ハイチで住民がギャングを処罰、投石し生きたまま焼殺
中米カリブ海の島国ハイチの首都ポルトープランスで24日月曜、市民らがギャング組織の構成員とみられる十数人に投石し、焼殺しました。
フランス通信が25日火曜、報じたところによりますと、目撃者の話では、ギャングの構成員は現地時間の24日未明、市内数か所の住宅街の民家に押し入り、襲撃しました。
また住民の1人は、「午前3時にギャングがやって来てきて、銃撃が起きた」と証言しています。
実際に市内の大部分は組織犯罪組織に支配されているとともに、ハイチはここ数か月、ギャングの暴力、治安の悪さ、広範囲にわたる誘拐に悩まされています。
首都ポルトープランスでは、200を超える武装犯罪集団が取り締まりを完全に逃れた状態で活動していると推定されています。
また、ロイター通信によりますと、警察は「武装した複数人が乗っていたマイクロバスを捜索し、武器などを押収した。さらにこの車両で移動していた10人以上が、住民によるリンチ(私刑)で殺害された」としています。
ネットで拡散された画像や動画からは、ギャング構成員と思われる少なくとも3人が白昼に殺害され、焼かれた様子が見られます。

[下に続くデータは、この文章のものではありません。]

-- ==== Sys2Proof/Machine/Hidden.lean ====
section
/-! DEFINITION. The sequencer's hidden working state of one channel (spec/10_state.md R18), as plain
data. Its contents are meaningful only while `BUSY = 1`; after a completion they are a free value
(log 5), at reset a value the model names (log 4). -/

namespace Sys2Proof.Machine

/-- `PHASE` (R18): which engine is active within a command. The spec gives it no encoding; the
enumeration is the model's (log 6, DESIGN CHOICE). -/
inductive Phase where
  /-- started, nothing done yet: decode and domain test come next -/
  | start
  /-- the log2 engine, about to decide the fractional bit of index `IDX` (R112) -/
  | log2
  /-- `LN` only: the logarithm is in `ACC`, the constant `ln 2` is to be read (R120) -/
  | lnConst
  /-- the multiplier holds a product in `PROD` that is to be shifted and tested (R91) -/
  | narrow
  /-- the pow2 engine, about to test fractional bit `IDX`, or to finish at 20 (R134, R140) -/
  | pow2
  /-- the exp engine, fractional bits (R152, R160) -/
  | expFrac
  /-- the exp engine, integer-part bits (R152, R160) -/
  | expInt
  /-- the outcome is known: failure code `err`, the value in `ACC` -/
  | finished (err : BitVec 3)
deriving DecidableEq, Repr, Inhabited

/-- The hidden state `ACC`, `IDX`, `K`, `FRAC`, `PROD`, `PHASE` with the widths of R18. -/
structure Hidden where
  /-- the running accumulator, 256 bits -/
  acc   : Word
  /-- the table index, 5 bits -/
  idx   : BitVec 5
  /-- the integer part or shift count, 8 bits -/
  k     : BitVec 8
  /-- the fractional bits being built or consumed, 64 bits -/
  frac  : BitVec 64
  /-- the multiplier's product, 512 bits -/
  prod  : BitVec 512
  /-- which engine is active -/
  phase : Phase
deriving DecidableEq, Repr, Inhabited

end Sys2Proof.Machine
end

ハイチでは2021年以降、犯罪組織の力と影響力が大幅に増大しており、特に同年7月にジョブネル・モイーズ大統領が暗殺されて以降、同国の大部分がこうした組織に支配され、実質的に国内は無法状態となっています。
ハイチの国内情勢は食料と燃料の不足、ギャングの暴力の増加、コレラ発生により、警戒状態にあります。
国連のアントニオ・グテーレス事務総長は報告書で、武装したギャング同士の縄張り争いが首都圏全域に拡大し、これまで影響を受けていなかった地域にも広がっていると指摘した上で、「死者数とギャングの支配下に置かれた地域が広がり、首都の治安の悪化は紛争下に近い状態にある」と述べました。
なお、グテーレス国連事務総長は昨年10月、ハイチのアリエル・アンリ首相の要請を受け、安保理に現地警察が秩序を回復できるよう支援を求めていましたが、今回の事件を受け「国際的な専門部隊の即時配備を改めて要請する」としています。
ハイチで確認された殺人件数は、昨年の第4四半期は673件だったのが、今年の第1四半期には815件と、ここ数か月で21%増加し、誘拐件数も391件から63%増の637件に拡大しています。
国連のハイチ担当人道調整官の報告によれば、同国でのギャングの抗争による死者は4月14~19日で70人近くに上り、うち少なくとも2人は子どもだったということです。